Image Complexity-Aware Adaptive Retrieval for Efficient Vision-Language Models
Paper
•
2512.15372
•
Published
This repository provides the ICC (Image Complexity Classifier) weights used in "Image Complexity-Aware Adaptive Retrieval for Efficient Vision-Language Models".
Paper: https://arxiv.org/abs/2512.15372 Code: https://github.com/MikelWL/ICAR
The ICC is a ConvNeXt V2 classifier fine-tuned from an ImageNet-22K pretrained checkpoint. It is used to route images between early-exit and full-path inference in ICAR.

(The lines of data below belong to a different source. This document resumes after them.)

/-- END_GANG (R257): Innkeeper command closing a gang's pipes. -/
def execEndGang (c : Command) (s : State) : Out :=
  .next (s.endGang c)

/-- DISCARD_LAUNCH (R408): Innkeeper command terminating a launch with completion STATUS 3. -/
def execDiscardLaunch (c : Command) (s : State) : Out :=
  .next (s.discardLaunch c)

/-- RESET_QUEUE (R366): Innkeeper command clearing a queue's ERROR and ring pointers. -/
def execResetQueue (c : Command) (s : State) : Out :=
  .next (s.resetQueue c)

/-- ATTACH_PORT (R321): Innkeeper command enabling an Ethernet port and attaching its ingest ring and slot. -/
def execAttachPort (c : Command) (s : State) : Out :=
  .next (s.attachPort c)

/-- RESET_TENANT (R414): Innkeeper command terminating, scrubbing and rekeying a tenant. -/
def execResetTenant (c : Command) (s : State) : Out :=
  .next (s.resetTenantCmd c)

/-- INSTALL_POLICY (R409): Innkeeper command verifying and installing a signed tenant policy. -/
def execInstallPolicy (c : Command) (s : State) : Out :=
  .next (s.installPolicy c)

/-- ASSIGN_MEMORY (R411): Innkeeper command giving steward frames to a tenant. -/
def execAssignMemory (c : Command) (s : State) : Out :=
  .next (s.assignMemory c)

/-- RELEASE_MEMORY (R411): Innkeeper command zeroing frames and returning them to the steward. -/
def execReleaseMemory (c : Command) (s : State) : Out :=
  .next (s.releaseMemory c)

/-- SET_POD_WINDOW (R352): Innkeeper command setting a tenant's pod window entry. -/
def execSetPodWindow (c : Command) (s : State) : Out :=
  .next (s.setPodWindow c)

/-- CORE_RETIREMENT (R406): A retired core is replaced in the remap table or made absent. -/
def execCoreRetirement (core : Nat) (s : State) : Out :=
  if core < 256 && (s.core? core).isSome then .next (s.retireCore core) else .fault .noUnit

end Sys2Proof.Machine
end

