/-- R248 to R250: a scope barrier counts a member's execution once, as it first issues; it completes, with the phase in its register,
when the phase it waits for has completed; `bbar` goes on at once in the member that is the last of its block's to execute it. A sequencer
executes them so once its matrix instructions have read their operands (R246). -/
def Obligations.ScopeBarrierCountsOnceAndCompletes : Prop :=
  (∀ (s : State) (x : Block) (c : Caravan) (neg : Bool) (i : Instr) (pr : BitVec 3) (d : BitVec 6) (k arg : Nat),
     ScopeForm i pr d k arg → Runs s x c pr neg → Quiet c → (2 ≤ k → (x.convoys.getD (k - 2) none).isSome) →
     (c.phase = none → ∃ t e, exec i s = .next t ∧ BytesKept s t ∧ t.car? x.id c.n = some e ∧
       e.scope = vset c.scope k (vget c.scope k + 1) ∧
       ((∃ p, e.phase = some p ∧ p.ph = vget c.scope k ∧ e.status = .waiting (.scope arg p.ph.toNat) ∧ e.regs = c.regs) ∨
        (e.phase = none ∧ e.status = .running ∧ e.regs = past (c.regs.wr c.plv d.toNat ((vget c.scope k).setWidth 64))))) ∧
     (∀ p, c.phase = some p → p.d = d.toNat → s.scopeDone x arg p.ph.toNat = true →
       ∃ t e, exec i s = .next t ∧ BytesKept s t ∧ t.car? x.id c.n = some e ∧ e.scope = c.scope ∧ e.phase = none ∧ e.status = .running ∧
         e.regs = past (c.regs.wr c.plv d.toNat (p.ph.setWidth 64)))) ∧
  (∀ (s : State) (x : Block) (c : Caravan) (neg : Bool) (f : FmtD), Runs s x c f.pr neg → Quiet c → c.phase = none →
     (x.cars.map (·.n)).Nodup → vget c.scope 0 ≠ BitVec.allOnes 32 →
     (∀ e ∈ x.cars, e.n ≠ c.n → e.status ≠ .ended → (vget c.scope 0).toNat < (vget e.scope 0).toNat) →
     (∀ q, x.seq = some q → q.status ≠ .ended → (vget c.scope 0).toNat < (vget q.scope 0).toNat) →
     ∃ t e, exec (.bbar f) s = .next t ∧ BytesKept s t ∧ t.car? x.id c.n = some e ∧ e.status = .running ∧
       e.regs = past (c.regs.wr c.plv f.d.toNat ((vget c.scope 0).setWidth 64))) ∧
  (∀ (s : State) (x : Block) (q : Sequencer) (neg : Bool) (i : Instr) (pr : BitVec 3) (d : BitVec 6) (k arg : Nat),
     ScopeForm i pr d k arg → SeqRuns s x q pr neg → d.toNat < 16 → (∀ m ∈ s.pendingMx x, m.stage = 2) →
     (2 ≤ k → (x.convoys.getD (k - 2) none).isSome) →
     let goesOn := fun (p : W32) (sc : Vector W32 6) => ∃ t y e, exec i s = .next t ∧ BytesKept s t ∧ t.block? x.id = some y ∧ y.seq = some e ∧
       e.scope = sc ∧ e.phase = none ∧ e.status = .running ∧ e.pc = q.pc + 4 ∧ e.g = (q.wr d.toNat (p.setWidth 64)).g ∧ e.c = q.c
     let ph := vget q.scope k
     let bumped := vset q.scope k (ph + 1)
     (q.phase = none → goesOn ph bumped ∨
       ∃ t y e p, exec i s = .next t ∧ BytesKept s t ∧ t.block? x.id = some y ∧ y.seq = some e ∧ e.scope = bumped ∧
         e.phase = some p ∧ p.ph = ph ∧ e.status = .waiting (.scope arg ph.toNat) ∧ e.pc = q.pc ∧ e.g = q.g ∧ e.c = q.c) ∧
     (∀ p, q.phase = some p → p.d = d.toNat → s.scopeDone x arg p.ph.toNat = true → goesOn p.ph q.scope) ∧
     (k = 0 → q.phase = none → ph ≠ BitVec.allOnes 32 →
       (∀ e ∈ x.cars, e.status ≠ .ended → ph.toNat < (vget e.scope 0).toNat) → goesOn ph bumped))

/-- R114: `fence.io` with no untracked store of the caravan on its way drops its core's clean untracked lines. -/
def Obligations.FenceDropsUntrackedLines : Prop :=
  ∀ (s : State) (x : Block) (c : Caravan) (neg : Bool) (f : FmtN), Runs s x c f.pr neg → Quiet c → s.globalWrites = [] →
    ∃ t, exec (.fenceIo f) s = .next t ∧ BytesKept s t ∧ CarIs t x c (past c.regs) ∧ ∀ k, t.core? x.core = some k → k.l1 = []

/-- R85 to R87, R103, R252 to R254, R257, R259: `bdecl` reads COUNT and the ranges as ordinary loads, and gives the handle of the new bundle or a
refusal: a COUNT outside 1 to 16 is refused with status 1. `bentr` of a handle of its launch, `bleav` of one, and `qpush` where a place
is free are held: nothing has changed but that the caravan holds them. -/
def Obligations.BundleIsDeclaredEnteredAndLeft : Prop :=
  (∀ (s : State) (x : Block) (c : Caravan) (neg : Bool) (f : FmtDA) (s1 : State) (head : List Byte), Runs s x c f.pr neg → Quiet c →
     let a := (c.regs.rd c.plv f.a.toNat).toNat
     let n := leNat head
     a % 8 = 0 → (s.settleWho s.cur).readWords s.cur [] a 1 = (none, head, s1) →
     (n = 0 ∨ 16 < n → ∃ t, exec (.bdecl f) s = .next t ∧ CarIs t x c (past (c.regs.wr c.plv f.d.toNat (0 - 255)))) ∧
     (0 < n → n ≤ 16 → ∀ (bs : List Byte) (s2 : State), s1.readWords s.cur [] a (1 + 2 * n) = (none, bs, s2) →
       let r := s2.declareBundle x.launch (s.tenantOfWho s.cur) (s2.lookup x.core (s.spaceOf s.cur).1 (s.spaceOf s.cur).2) (descRanges bs)
       s.launch? x.launch ≠ none → (s.launch? x.launch).map (·.id) = some x.launch →
       ∃ t, exec (.bdecl f) s = .next t ∧ t.bundles = r.2.bundles ∧ CarIs t x c (past (c.regs.wr c.plv f.d.toNat (BitVec.ofNat 64 r.1))))) ∧
  (∀ (s : State) (x : Block) (c : Caravan) (neg : Bool) (f : FmtDA) (g : FmtA) (u : Bundle) (l : Launch) (p : Pipe),
     let holds := fun (i : Instr) (h : Held) => ∃ t d, exec i s = .next t ∧ RegsBecome s t x c c.regs ∧ BytesKept s t ∧
       t.car? x.id c.n = some d ∧ d.held = c.held ++ [h]
     let handle := fun (r : BitVec 6) => (c.regs.rd c.plv r.toNat).toNat
     (Runs s x c f.pr neg → f.d.toNat < x.nbar → (vget x.bars f.d.toNat).n ≠ 0 → s.ownHandle s.cur (handle f.a) = some u →
       (x.handles.contains (handle f.a) = true ∨ x.handles.length < 32) → holds (.bentr f) (.bentr (handle f.a) f.d.toNat)) ∧
     (Runs s x c g.pr neg → s.ownHandle s.cur (handle g.a) = some u → holds (.bleav g) (.bleav (handle g.a))) ∧
     (Runs s x c f.pr neg → f.d.toNat % 4 = 0 → 4 ≤ f.d.toNat → s.pipeFor s.cur f.a.toNat true = .ok (l, p) →
       s.pipeClosed l f.a.toNat = false → p.drain = 0 → s.pipeUsed l f.a.toNat < p.depth →
       holds (.qpush f) (.qpush f.a.toNat ((List.range 4).flatMap fun j => leBytes 8 (c.regs.rd c.plv (f.d.toNat + j)).toNat))))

This repository ships a single file at the repo root:
icc.ptPoint ICAR to the ICC weights with --icc-checkpoint:
python scripts/evaluate_mixed_preprocessed.py \
--config icar/configs/coco.yaml \
--checkpoint checkpoints/icar_coco/layer_12/latest_checkpoint.pt \
--base-dataset mscoco \
--base-data-root /path/to/coco-images \
--laion-data-root /path/to/laion_coco_100k \
--complexity-scores /path/to/laion_coco_100k_metadata/complexity_scores.json \
--early-exit-layer 12 \
--use-icc-routing \
--icc-checkpoint /path/to/icc.pt
The ICC weights are derived from ImageNet-pretrained ConvNeXt V2 models, which are licensed under CC-BY-NC. Please use these weights for non-commercial research purposes and provide appropriate attribution.